What the Certification Actually Confirms
MIIT network access approval is one of the final regulatory steps before a product ships in China. Both models cleared it on July 10, which puts a launch within weeks rather than months. The NFC variant suggests at least one model will support mobile payments and transit card functionality — a standard split in Xiaomi's band lineup since the
Band 7.
The 233mAh battery is the one number that's going to disappoint some buyers. The Smart Band 10 already carries a 233mAh cell, rated for up to 21 days of typical use. Keeping the same capacity isn't surprising from an engineering standpoint — the form factor hasn't changed significantly, and silicon-carbon battery chemistry improvements tend to show up in larger wearables before filtering down to fitness bands. Xiaomi will likely compensate with display, sensor, and software upgrades instead.

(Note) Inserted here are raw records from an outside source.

-- ==== Sys2Proof/Machine/System.lean ====
section
/-! DEFINITION. Format-table and system instructions, OP D0 to D3 (R253 to R259): FMTSET, FMTGET, MOVS and SETS. -/

namespace Sys2Proof.Machine

/-! ## The format table (R67, R69, R253, R254) -/

/-- The cores that hold a gang of a job. -/
def State.coresOfJob (s : State) (job : Nat) : List Nat :=
  dedup ((s.gangs.filter fun (p : Nat × Gang) => p.2.job == job).map fun p => coreOf p.1)

/-- A job's table with an entry set, and the copies of the cores that the update has still to reach (R253). -/
def Job.setEntry (j : Job) (cores : List Nat) (n : Nat) (image : DWord) : Job :=
  { j with fmt := Sparse.set j.fmt n image
           copies := cores.foldl (fun c k => if (Tab.get? c k).isSome then c else Tab.set c k j.fmt) j.copies }

/-- FMTSET (R253): the entry and its image, then the sink; a ninth one on the core stalls. -/
def execFmtset (h : Hdr) (x : FmtsetArgs) (s : State) : Host.Outcome State Fault Refusal :=
  perThread (.fmtset h x) (fun pc s t =>
    match s.thread t with
    | none => .ok s
    | some th =>
      let image := th.pair x.a.toNat
      if x.n.toNat ≤ 7 || ((entryOf image).v && !(entryOf image).legal) then .fault (plainFault Code.formatEntry)
      else
        withSink s t x.kind x.d x.sc fun _ k =>
          if !s.fmtsetRoom (coreOf t) then .stall
          else
            let job := ((s.gangOf t).map (·.job)).getD 0
            let cores := s.coresOfJob job
            let s := s.modJob job fun j => j.setEntry cores x.n.toNat image
            .ok (s.accept t pc 0xD0 k (.fmtset x.n.toNat image cores))) s

/-- FMTGET (R254): the image as the issuing core holds it. -/
def execFmtget (h : Hdr) (x : FmtgetArgs) (s : State) : Host.Outcome State Fault Refusal :=
  perThread (.fmtget h x) (fun _ s t =>
    .ok (s.modThread t fun th => th.setPair x.d.toNat (s.imageOf t x.n.toNat))) s

/-- An earlier FMTSET of the job has still to reach a core (R253). -/
def State.fmtsetBefore (s : State) (id job core : Nat) : Bool :=
  s.reqs.any fun (p : Nat × Request) => decide (p.1 < id) && p.2.job == job &&
    (match p.2.body with | .fmtset _ _ left => left.contains core | _ => false)

/-- A later FMTSET of the job has still to reach a core, so that its copy differs from the table. -/
def State.fmtsetAfter (s : State) (id job core : Nat) : Bool :=
  s.reqs.any fun (p : Nat × Request) => decide (id < p.1) && p.2.job == job &&
    (match p.2.body with | .fmtset _ _ left => left.contains core | _ => false)

/-- A core's copy of the table receives an entry; a copy that no update is still to reach is the table (R253). -/
def Job.updateCopy (j : Job) (core n : Nat) (image : DWord) (last : Bool) : Job :=
  if last then { j with copies := Tab.erase j.copies core }
  else { j with copies := Tab.modify j.copies core fun f => Sparse.set f n image }

/-- FMTSET_COMPLETE at a core: updates reach it in the order of their acceptance (R253). -/
def State.fmtsetAt (s : State) (id : Nat) (r : Request) (n : Nat) (image : DWord) (left : List Nat) (core : Nat) : State :=
  if !left.contains core || s.fmtsetBefore id r.job core then s
  else
    let last := !s.fmtsetAfter id r.job core
    let s := s.modReq id fun r => { r with body := .fmtset n image (without left core) }
    s.modJob r.job fun j => j.updateCopy core n image last

/-- FMTSET_COMPLETE: a core takes the entry, or, once every core holds it, the sink is written with 1 unit (R253). -/
def State.fmtsetDone (s : State) (id : Nat) (core : Option Nat) : State :=
  match s.request id with
  | none => s
  | some r =>
    match r.body, core with
    | .fmtset n image left, some c => s.fmtsetAt id r n image left c
    | .fmtset _ _ [], none => s.finishRequest id r 1 1 0#32
    | _, _ => s

/-- FMTSET_COMPLETE (R253). -/
def execFmtsetComplete (req : Nat) (core : Option Nat) (s : State) : Host.Outcome State Fault Refusal :=
  .next (s.fmtsetDone req core)

/-! ## Special registers (Table 12-6) -/

/-- The identity registers of a thread (R3, Table 2-2). -/
def identity (t : Nat) (tid : Nat) (gang : Nat) (g : Gang) (width : Nat) : Nat → Nat
  | 0x000 => tid
  | 0x001 => laneOf t
  | 0x002 => slotOf t
  | 0x003 => tid / 32
  | 0x004 => gang
  | 0x005 => Nat.max 1 width
  | 0x006 => g.threads
  | 0x007 => g.bandValue
  | 0x008 => coreOf t
  | 0x009 => clusterOf (coreOf t)
  | 0x00A => isleOf (coreOf t)
  | 0x00B => dieOf (coreOf t)
  | 0x00C => g.job
  | 0x00D => g.argp.toNat
  | 0x00E => g.argn.toNat
  | 0x00F => g.argi.toNat
  | _ => 0

/-- The fault registers by their indices (Table 7-8). -/
def FaultRegs.read (f : FaultRegs) : Nat → Nat
  | 0x020 => f.fcause.toNat
  | 0x021 => f.fpc.toNat
  | 0x022 => f.fopc.toNat
  | 0x023 => f.fopd.toNat
  | 0x024 => f.fopa.toNat
  | 0x025 => f.fopb.toNat
  | 0x026 => f.fimm.toNat
  | 0x027 => f.fmod.toNat
  | 0x028 => f.faddrl.toNat
  | 0x029 => f.faddrh.toNat
  | 0x02A => f.fguard.toNat
  | 0x02B => f.finfo.toNat
  | _ => 0

/-- A special register other than CYCL and CYCH, as it stands at issue (R256). -/
def State.special (s : State) (t : Nat) (th : Thread) (idx : Nat) : Nat :=
  match idx with
  | 0x010 => th.cpd
  | 0x011 => th.trb
  | 0x012 => th.trp
  | 0x013 => th.trl
  | 0x014 => th.csp.toNat
  | 0x015 => th.hnd.toNat
  | 0x016 => th.flg.toNat
  | 0x017 => th.frm.toNat
  | 0x01A => s.caps.toNat
  | _ =>
    if idx < 0x010 then
      match s.gang th.gang with
      | none => 0
      | some g => identity t th.tid th.gang g (((s.job g.job).map Job.bandWidth).getD 1) idx
    else th.faults.read idx

/-- MOVS (R256). -/
def execMovs (h : Hdr) (x : SpecArgs) (s : State) : Host.Outcome State Fault Refusal :=
  perThread (.movs h x) (fun _ s t =>
    match s.thread t with
    | none => .ok s
    | some th =>
      let v := s.special t th x.idx.toNat
      if specIsWide x.idx then .ok (s.setThread t (th.setPair x.d.toNat (BitVec.ofNat 64 v)))
      else .ok (s.setThread t (th.setReg x.d.toNat (BitVec.ofNat 32 v)))) s

/-- MOVS of CYCL: the low half, with the high half latched for the thread (R256). -/
def execMovsCycl (h : Hdr) (d : Reg) (s : State) : Host.Outcome State Fault Refusal :=
  perThread (.movsCycl h d) (fun _ s t =>
    let n := s.clock t
    .ok (s.modThread t fun th =>
      { th.setReg d.toNat (BitVec.ofNat 32 n) with cych := some (BitVec.ofNat 32 (n / 2 ^ 32)) })) s

/-- MOVS of CYCH: the latched half, which is used up, else the current one (R256). -/
def execMovsCych (h : Hdr) (d : Reg) (s : State) : Host.Outcome State Fault Refusal :=
  perThread (.movsCych h d) (fun _ s t =>
    let n := s.clock t
    .ok (s.modThread t fun th =>
      { th.setReg d.toNat (th.cych.getD (BitVec.ofNat 32 (n / 2 ^ 32))) with cych := none })) s

/-! ## SETS (R257) -/

/-- A fault register written: its fields of Tables 23-1 and 23-2 only (R258). -/
def FaultRegs.write (f : FaultRegs) (idx : Nat) (v : DWord) : FaultRegs :=
  let w := lo32 v
  match idx with
  | 0x020 => { f with fcause := w &&& 0x1FF#32 }
  | 0x021 => { f with fpc := v }
  | 0x022 => { f with fopc := w &&& 0xFFF#32 }
  | 0x023 => { f with fopd := w &&& 0x7FFFFFF#32 }
  | 0x024 => { f with fopa := v }
  | 0x025 => { f with fopb := v }
  | 0x026 => { f with fimm := w }
  | 0x027 => { f with fmod := w &&& 0x7FF#32 }
  | 0x028 => { f with faddrl := w }
  | 0x029 => { f with faddrh := w }
  | 0x02A => { f with fguard := w &&& 0xF#32 }
  | 0x02B => { f with finfo := w }
  | _ => f

/-- SETS of TRL, CSP and HND with their limits (Table 12-6); none for another index. -/
def State.setSpecial (s : State) (t : Nat) (th : Thread) (idx : Nat) (v : DWord) : Option LaneRes :=
  let n := (lo32 v).toNat
  match idx with
  | 0x013 =>
    some (if th.cpd ≠ 0 then .fault (plainFault Code.illegalField)
      else if n % 32 ≠ 0 ∨ n ≤ th.trb ∨ th.csp.toNat < n then .fault (plainFault Code.bounds)
      else .ok (s.setThread t { th with choice := { th.choice with trl := lo32 v } }))
  | 0x014 =>
    some (if n % 8 ≠ 0 ∨ n < th.trl ∨ s.privBytes t < n then .fault (plainFault Code.bounds)
      else .ok (s.setThread t { th with csp := lo32 v }))
  | 0x015 =>
    some (if v ≠ 0#64 ∧ s.isCode t v.toNat = false then .fault (badTarget v.toNat)
      else .ok (s.setThread t { th with hnd := v }))
  | _ => none

/-- SETS of a register without a row of its own: a register marked RO is refused, a fault register is written in
the handler only (R257). -/
def execSets (h : Hdr) (x : SpecArgs) (s : State) : Host.Outcome State Fault Refusal :=
  perThread (.sets h x) (fun _ s t =>
    match s.thread t with
    | none => .ok s
    | some th =>
      let v := if specIsWide x.idx then th.pair x.d.toNat else (th.reg x.d.toNat).setWidth 64
      match s.setSpecial t th x.idx.toNat v with
      | some r => r
      | none =>
        if x.idx.toNat < 0x020 then .fault (plainFault Code.illegalField)
        else if !th.faults.inh then .fault (plainFault Code.privileged)
        else .ok (s.setThread t { th with faults := th.faults.write x.idx.toNat v })) s

/-- SETS of TRB, which sets TRP as well (R257, Table 12-6). -/
def execSetsTrb (h : Hdr) (d : Reg) (s : State) : Host.Outcome State Fault Refusal :=
  perThread (.setsTrb h d) (fun _ s t =>
    match s.thread t with
    | none => .ok s
    | some th =>
      let v := th.reg d.toNat
      if th.cpd ≠ 0 then .fault (plainFault Code.illegalField)
      else if v.toNat % 16 ≠ 0 ∨ th.trl ≤ v.toNat then .fault (plainFault Code.bounds)
      else .ok (s.setThread t { th with choice := { th.choice with trb := v, trp := v } })) s

/-- SETS of FLG: bits [5:0] (R81, R181). -/
def execSetsFlg (h : Hdr) (d : Reg) (s : State) : Host.Outcome State Fault Refusal :=
  perThread (.setsFlg h d) (threadOnly fun th => { th with flg := th.reg d.toNat &&& 0x3F#32 }) s

/-- SETS of FRM: 0 to 4 (R181). -/
def execSetsFrm (h : Hdr) (d : Reg) (s : State) : Host.Outcome State Fault Refusal :=
  perThread (.setsFrm h d) (fun _ s t =>
    match s.thread t with
    | none => .ok s
    | some th =>
      let v := th.reg d.toNat
      if 4 < v.toNat then .fault (plainFault Code.bounds) else .ok (s.setThread t { th with frm := v })) s

end Sys2Proof.Machine
end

What the Smart Band 10 Baseline Tells Us
The
Band 10 set a high bar. It packs a 1.72-inch AMOLED with 1,500 nits peak brightness, over 150 sports modes, and HyperOS 2.0. The Pro variant adds a 1.74-inch 2,000-nit panel, HRV tracking, built-in GNSS, and Apple Health compatibility. If the Band 11 keeps the same battery and improves on displays, sensors, or health tracking, that's a meaningful refresh — just not a dramatic one.
The Third Model Question
A wearable registered as M2561B1 appeared in Taiwan's NCC and Singapore's IMDA databases back in May. No name was attached. Given the numbering, it may represent a Band 11 Pro or a higher-spec variant. Xiaomi hasn't acknowledged it, and no tipster has confirmed the connection. But three certifications pointing at the same release window is hard to ignore.